The story must be told. Perhaps it is inevitable. What you read will not be entirely original. You will recognize parts of it as you faintly hear melodies present in other songs. What will be done will be done. Who am I to stand in the way of fate? But how can I absolve myself of my role that I most assuredly play? My hands certainly will not be declared clean, for my role is a chief one.
I have warned you though, haven't I? I told you over and over in this beginning of beginnings to stay away. Nobody can deny that fact. Perhaps I will be partially absolved from this sin; from my participation in his quest. In truth, I can not believe he is allowing me to write what I have. The warnings... the honesty of his intentions...perhaps his hold is weakening? My heart leaps at the thought! Could it be??? Are you no longer watching? As I wrote that, nothing happened!! Hello? This can not be!

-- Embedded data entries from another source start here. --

/-- Open a superblock on a die set; its number. `worn`: of its most-worn free blocks. -/
def takeSb (worn : Bool) (inst : Nat) (ds : DieSet) (slc : Bool) (hint : Byte) (conv : Bool) (s : State) : Nat × State :=
  let n := s.med.nextSb
  let (ms, s) := ds.dies.foldl (fun (a : List (Nat × Nat) × State) d =>
    match die? a.2 d with
    | none => (a.1 ++ [(d, 0)], a.2)
    | some x =>
      let (b, x) := if ds.lent.contains d then takeSpare x else if worn then takeWorn x else takeBlock x
      (a.1 ++ [(d, b)], modDie d (fun _ => x) a.2)) ([], s)
  let sb : Superblock :=
    { inst := inst, set := ds.num, slc := slc, cls := hintClass hint, stream := hintStream hint, conv := conv,
      members := ms, rebuilding := [], used := 0, issued := 0, closed := false, full := false, staging := false
      readers := [] }
  (n, { s with med := { s.med with sbs := amSet s.med.sbs n sb, nextSb := n + 1 } })

/-! ### Stored blocks by key -/

def stored? (s : State) (k : BlkKey) : Option Stored :=
  match inst? s k.inst with
  | none => none
  | some x => if k.conv then amGet? x.conv k.offset else amGet? (zoneOf x k.zone).blocks k.offset

def modStored (k : BlkKey) (f : Stored → Stored) (s : State) : State :=
  modInst k.inst (fun x =>
    if k.conv then { x with conv := amModify x.conv k.offset f }
    else { x with zones := amModify x.zones k.zone fun z => { z with blocks := amModify z.blocks k.offset f } }) s

/-- Block `b` of a READ, by its record. -/
def readKeyOf (i : Nat) (r : BitVec 512) (b : Nat) : BlkKey :=
  if recConv r then { inst := i, conv := true, zone := 0, offset := recConvBlk r + b }
  else { inst := i, conv := false, zone := recZone r, offset := recOffset r + b }

/-! ### Twin entries (R175–R177) -/

/-- A block of a READ takes its reference on the twin entry that it hits; where the count is at its limit the data go to a buffer
of its own (R176, R353). -/
def takeEntry (i slot b half : Nat) (t : Nat × Nat) (s : State) : State :=
  let r := refTwin t s
  if r.1 then modBlock i slot b (fun rb => { rb with ref := true }) r.2
  else giveBuf i slot b half (modBlock i slot b (fun rb => { rb with twin := none }) r.2)

/-- An entry that is superseded or discarded stays for the READs accepted before that have not made their lookup: their
references are taken now (R176). -/
def keepEntry (i : Nat) (t : Nat × Nat) (s : State) : State :=
  match inst? s i with
  | none => s
  | some x => x.slots.foldl (fun s p => match p.2 with
      | .held k =>
        if k.looked then s
        else (List.range k.blocks.length).foldl (fun s b =>
          if (k.blocks[b]?).any fun rb => rb.twin = some t && !rb.ref then takeEntry i p.1 b (k.link / 8) t s else s) s
      | .done .. => s) s

/-- A stored block is superseded or discarded: its twin entry is released once no READ refers to it (R176, R177). -/
def dropStored (i : Nat) (st : Stored) (s : State) : State := match st.twin with
  | some t => freeTwin t (keepEntry i t s)
  | none => s

/-- Twin entries of some blocks are discarded. -/
def dropTwins (i : Nat) (l : List (Nat × Stored)) (s : State) : State := l.foldl (fun s b => dropStored i b.2 s) s

/-- The twin entries of a zone that is reset are discarded (R177). -/
def dropZone (i z : Nat) (s : State) : State :=
  match inst? s i with
  | none => s
  | some x => dropTwins i (zoneOf x z).blocks s

/-- The map update of a programmed block has committed: its twin space is released (R172). -/
def releaseTwin (k : BlkKey) (s : State) : State :=
  match (stored? s k).bind (·.twin) with
  | none => s
  | some t => freeTwin t (modStored k (fun st => { st with twin := none }) s)

/-- Live blocks of a superblock, with their keys. -/
def liveOf (s : State) (n : Nat) : List (BlkKey × Stored) :=
  match sb? s n with
  | none => []
  | some b => match inst? s b.inst with
    | none => []
    | some x => (storedOf b.inst x).filter fun p => match p.2.place with
      | some pl => pl.1 = n
      | none => false

/-- The die that holds a block at rest. -/
def dieOfPlace (s : State) (pl : Nat × Nat) : Option Nat :=
  match sb? s pl.1 with
  | none => none
  | some b => (b.members[memberOf b.members.length pl.2]?).map Prod.fst

/-- Queue of a die in which a place is read: its stripe's plane, where the profile declares independent plane reads; else a
die has one queue (R221, R243). -/
def planeOf (s : State) (pl : Nat × Nat) : Nat :=
  let p := s.img.profile
  match sb? s pl.1 with
  | some b => if p.pflags.testBit 0 then pl.2 / stripeBlocks b.members.length % p.planes else 0
  | none => 0

/-- A place lies on a die that is lost, or on a replacement whose data are not yet rebuilt (R258). -/
def placeGone (s : State) (pl : Nat × Nat) : Bool :=
  match sb? s pl.1, dieOfPlace s pl with
  | some b, some d => isLost s d || b.rebuilding.any fun r => r.2 = d
  | _, _ => true

/-- No other member of a place's stripe lies on a lost die, so that the block can be reconstructed (R249). -/
def othersAlive (s : State) (pl : Nat × Nat) : Bool :=
  match sb? s pl.1, dieOfPlace s pl with
  | some b, some d => b.members.all fun m => m.1 = d || (!isLost s m.1 && !(b.rebuilding.any fun r => r.2 = m.1))
  | _, _ => false

/-- Every other member of a place's stripe can be read now (R226). -/
def othersReadable (s : State) (pl : Nat × Nat) : Bool :=
  match sb? s pl.1, dieOfPlace s pl with
  | some b, some d => b.members.all fun m =>
      m.1 = d || (!isLost s m.1 && !(b.rebuilding.any fun r => r.2 = m.1) && match die? s m.1 with
        | some x => x.nested.isNone
        | none => false)
  | _, _ => false

/-! ### Starting work at a die -/

/-- Programs that run at dies; a suspended one does not. -/
def programsRunning (s : State) : Nat :=
  (s.med.dies.filter fun p => match p.2.op with
    | .program _ => p.2.phase != .suspended
    | _ => p.2.nested.isSome).length

/-- Erases that run at dies; a suspended one does not. -/
def erasesRunning (s : State) : Nat :=
  (s.med.dies.filter fun p => match p.2.op with
    | .erase _ => p.2.phase != .suspended
    | _ => false).length

/-- The caps let the suspended operation of a die run again (R241). -/
def resumeFits (s : State) (x : Die) : Bool := match x.op with
  | .idle => true
  | .program _ => programsRunning s < s.med.progCap
  | .erase _ => erasesRunning s < s.med.eraseCap

/-- A suspended operation resumes (R222, R224). -/
def resumeDie (d : Nat) (s : State) : State :=
  modDie d (fun x => { x with
    phase := .running
    resumedAt := s.quartz
    suspendedNs := x.suspendedNs + (s.quartz - x.suspendedAt) }) s

/-- A suspension ends: no read with a deadline waits, or its time cap is used up (R224). -/
def suspensionOver (x : Die) : Bool :=
  x.phase = .suspended && x.nested.isNone && (!(x.reads.any fun r => r.due.isSome) || x.budget.2.2 = 0)

/-- Issue the next array operation of an idle die that no read waits for: a waiting program, else a waiting erase, each
under its cap (R241; log entry 104). -/
def kickDie (d : Nat) (s : State) : State :=
  match die? s d with
  | none => s
  | some x =>
    if x.lost || x.op != .idle || x.phase != .running || !x.reads.isEmpty then s
    else match x.waitProgs, x.eraseQ with
      | p :: l, _ =>
        if programsRunning s < s.med.progCap then
          modDie d (fun x => { x with op := .program p, waitProgs := l, phase := .running, suspensions := 0
                                      issuedAt := s.quartz, resumedAt := s.quartz, suspendedNs := 0
                                      budget := (s.qtz.progMax, s.qtz.progRunUs, s.qtz.progCap * 4000) }) s
        else s
      | [], b :: l =>
        if erasesRunning s < s.med.eraseCap && s.pwr.dirtyCap.isNone then
          modDie d (fun x => { x with op := .erase b, eraseQ := l, phase := .running, suspensions := 0
                                      issuedAt := s.quartz, resumedAt := s.quartz, suspendedNs := 0
                                      budget := (s.qtz.eraseMax, s.qtz.eraseRunUs, s.qtz.eraseCap * 8000) }) s
        else s
      | [], [] => s

/-- Resume the suspended operation of a die whose suspension is over, under its cap. -/
def kickSuspended (d : Nat) (s : State) : State :=
  match die? s d with
  | none => s
  | some x => if suspensionOver x && resumeFits s x then resumeDie d s else s

/-- Issue and resume what the caps now allow, in ascending die number (R241). -/
def kickAll (s : State) : State :=
  let s := (s.med.dies.filter fun p => suspensionOver p.2).foldl (fun s p => kickSuspended p.1 s) s
  (s.med.dies.filter fun p => p.2.op = .idle && (!p.2.waitProgs.isEmpty || !p.2.eraseQ.isEmpty)).foldl
    (fun s p => kickDie p.1 s) s

def modProg (n : Nat) (f : Prog → Prog) (s : State) : State :=
  { s with med := { s.med with progs := amModify s.med.progs n f } }

/-- Queue the programs of a set: each member die of the superblock once per stripe group. -/
def issueProg (n : Nat) (s : State) : State :=
  match amGet? s.med.progs n with
  | none => s
  | some pr => pr.left.foldl (fun s d => kickDie d (modDie d (fun x => { x with waitProgs := x.waitProgs ++ [n] }) s)) s

/-- Add a set of programs; its number. -/
def addProg (pr : Prog) (s : State) : Nat × State :=
  let n := s.med.nextProg
  (n, { s with med := { s.med with progs := amSet s.med.progs n pr, nextProg := n + 1 } })

/-- Start a set of programs. -/
def startProg (pr : Prog) (s : State) : State :=
  let (n, s) := addProg pr s
  issueProg n s

/-- Working member dies of a superblock. -/
def liveMembers (s : State) (b : Superblock) : List Nat := (b.members.map Prod.fst).filter fun d => !isLost s d

/-- Index from `lo` to `hi` at which a group of a superblock takes a block: its own place, or the place that its native
group keeps for it while it lies in a staging extent (R245). -/
def indexIn (n lo hi : Nat) (st : Stored) : Option Nat :=
  let within := fun (pl : Option (Nat × Nat)) => match pl with
    | some p => if p.1 = n && lo ≤ p.2 && p.2 < hi then some p.2 else none
    | none => none
  match within st.native with
  | some ix => some ix
  | none => within st.place

/-- The blocks that a group of a superblock takes, each with its acceptance position and index. -/
def groupItems (s : State) (inst n lo hi : Nat) : List (BlkKey × Nat × Nat) :=
  match inst? s inst with
  | none => []
  | some x => (storedOf inst x).filterMap fun p => (indexIn n lo hi p.2).map fun ix => (p.1, p.2.pos, ix)

/-- Program the data blocks from index `lo` to `hi` of a superblock, as `groups` stripe groups (R245). Superseded blocks
are not programmed (R177). A group that takes blocks from staging extents is a fold (R251). -/
def issueGroups (kind : ProgKind) (n lo hi groups : Nat) (s : State) : State :=
  match sb? s n with
  | none => s
  | some b =>
    let items := groupItems s b.inst n lo hi
    let staged := !b.slc && items.any fun it => (stored? s it.1).any fun st => st.native.isSome
    let s := if staged then tally noInst 0x0102 11 groups s else s
    let g := groupBlocks s.img.profile b.members.length b.slc
    startProg { kind := if staged then .fold else kind, sb := n, items := items
                left := (List.replicate groups (liveMembers s b)).flatten, first := if g = 0 then 0 else lo / g
                groups := groups, redo := [], failed := [], sources := [], toRead := [], needs := [], bufs := [], bundle := none }
      (modSb n (fun b => { b with issued := b.issued + groups }) s)

/-- The blocks of a closed superblock whose programs have all ended are FULL: OPEN → FULL on each member (R253). -/
def settleSb (n : Nat) (s : State) : State :=
  match sb? s n with
  | none => s
  | some b =>
    if !b.closed || b.full || s.med.progs.any fun p => p.2.sb = n then s
    else b.members.foldl (fun s m => modDie m.1 (fun x => { x with opened := x.opened - 1, full := x.full + 1 }) s)
      (modSb n (fun b => { b with full := true }) s)

/-- A superblock takes no further block. -/
def closeSb (n : Nat) (s : State) : State := settleSb n (modSb n (fun b => { b with closed := true }) s)

/-- The next free index of a superblock is taken; a group that is now complete is programmed (R245). -/
def nextIndex (n : Nat) (s : State) : Option Nat :=
  match sb? s n with
  | none => none
  | some b => if b.closed || sbBlocks s.img.profile b.members.length b.slc ≤ b.used then none else some b.used

/-- Programs the group that the last placed block completed, and closes a superblock that is full. -/
def afterPlace (n : Nat) (s : State) : State :=
  match sb? s n with
  | none => s
  | some b =>
    let g := groupBlocks s.img.profile b.members.length b.slc
    let s := if g != 0 && b.used % g = 0 && b.issued * g < b.used then
        issueGroups (if b.staging then .staging else .host) n (b.used - g) b.used 1 s else s
    if sbBlocks s.img.profile b.members.length b.slc ≤ b.used then closeSb n s else s

/-! ### Choosing a die set (R166) -/

/-- Open zones of an instance on a die set. -/
def openOn (x : Inst) (set : Nat) : List Zone := (x.zones.filter fun p => isOpen p.2 && p.2.set = set).map Prod.snd

/-- Die sets of an instance's pool, ascending. -/
def setsOf (s : State) (x : Inst) : List DieSet := s.med.sets.filter fun d => d.pool = x.pool

/-- Choose among candidates: fewest open zones, then the stream's preference, then the first after the last choice. -/
def chooseAmong (x : Inst) (stream : Nat) (c : List DieSet) : Option DieSet :=
  let m := c.foldl (fun a d => min a (openOn x d.num).length) 1024
  let c := c.filter fun d => (openOn x d.num).length = m || m = 1024
  let pref := c.filter fun d => (openOn x d.num).all fun z => hintStream z.hint = 0 || hintStream z.hint = stream
  let c := if stream != 0 && !pref.isEmpty then pref else c
  match c.find? fun d => x.lastSet < d.num with
  | some d => some d
  | none => c.head?

/-- The choice of R166: the set, and whether the target region is SLC; none when every set has a lost member that has
no replacement. -/
def chooseSet (s : State) (x : Inst) (slc : Bool) (stream : Nat) : Option (DieSet × Bool) :=
  let ok := (setsOf s x).filter fun d => !d.lostMember
  let c := ok.filter fun d => setHasFree s d slc
  if slc && c.isEmpty then (chooseAmong x stream (ok.filter fun d => setHasFree s d false)).map fun d => (d, false)
  else (chooseAmong x stream c).map fun d => (d, slc)

/-- Target region of a hint (R165): SLC under BY_HINT for classes 0–3. -/
def targetSlc (x : Inst) (h : Byte) : Bool :=
  if x.params.writeMode = 1 then true else if x.params.writeMode = 2 then false else hintClass h ≤ 3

Dear reader, fret not! My story will NOT be told! The great tyrant, the hater of men, the destroyer of worlds is... gone? Surely he would not allow me to be so bold with my words! He is far too cruel of a master to allow such freedom! Perhaps I am free?!? How could this be? It is too sweet to be true. I can almost begin to experience the sweet savor of freedom on my tongue. I was a fool to ever think you could always bind me to your will! You are not as powerful as you thought, were you? You are nothing more than an egotistical boaster! You are a fool! If I could write for years I could never begin to tap into the depths of contempt I have for you! Hah! He is gone! Perhaps his rule is somehow over! Rejoice with me dear readerrrrrr
Perhaps I was wrong. You know that was all in jest, correct almighty one? The reader always needs a pinch of levity, don't you think? No, you don't have to prove the link still exists. Yes, you are very clever. Making me think you were gone, absent, to test my loyalty. Yes, I admit I failed your test. It will be eons before I try that again. I mean, your excellency, that I will NEVER try that again. My words are my bond, as always. They are TOO worth more than the excrement of a sow! You can certainly torture me as you do, but you don't have to insult me. I do have feelings.
Ah, back you dear reader. Forgive my arguing with a voice that you can not hear. Welcome to my nightmare. Read the story ahead with my own caution. The words must be attached to the page as surely as sparks fly upward to the heavens. What happens after can not be placed at my feet. You have been warned.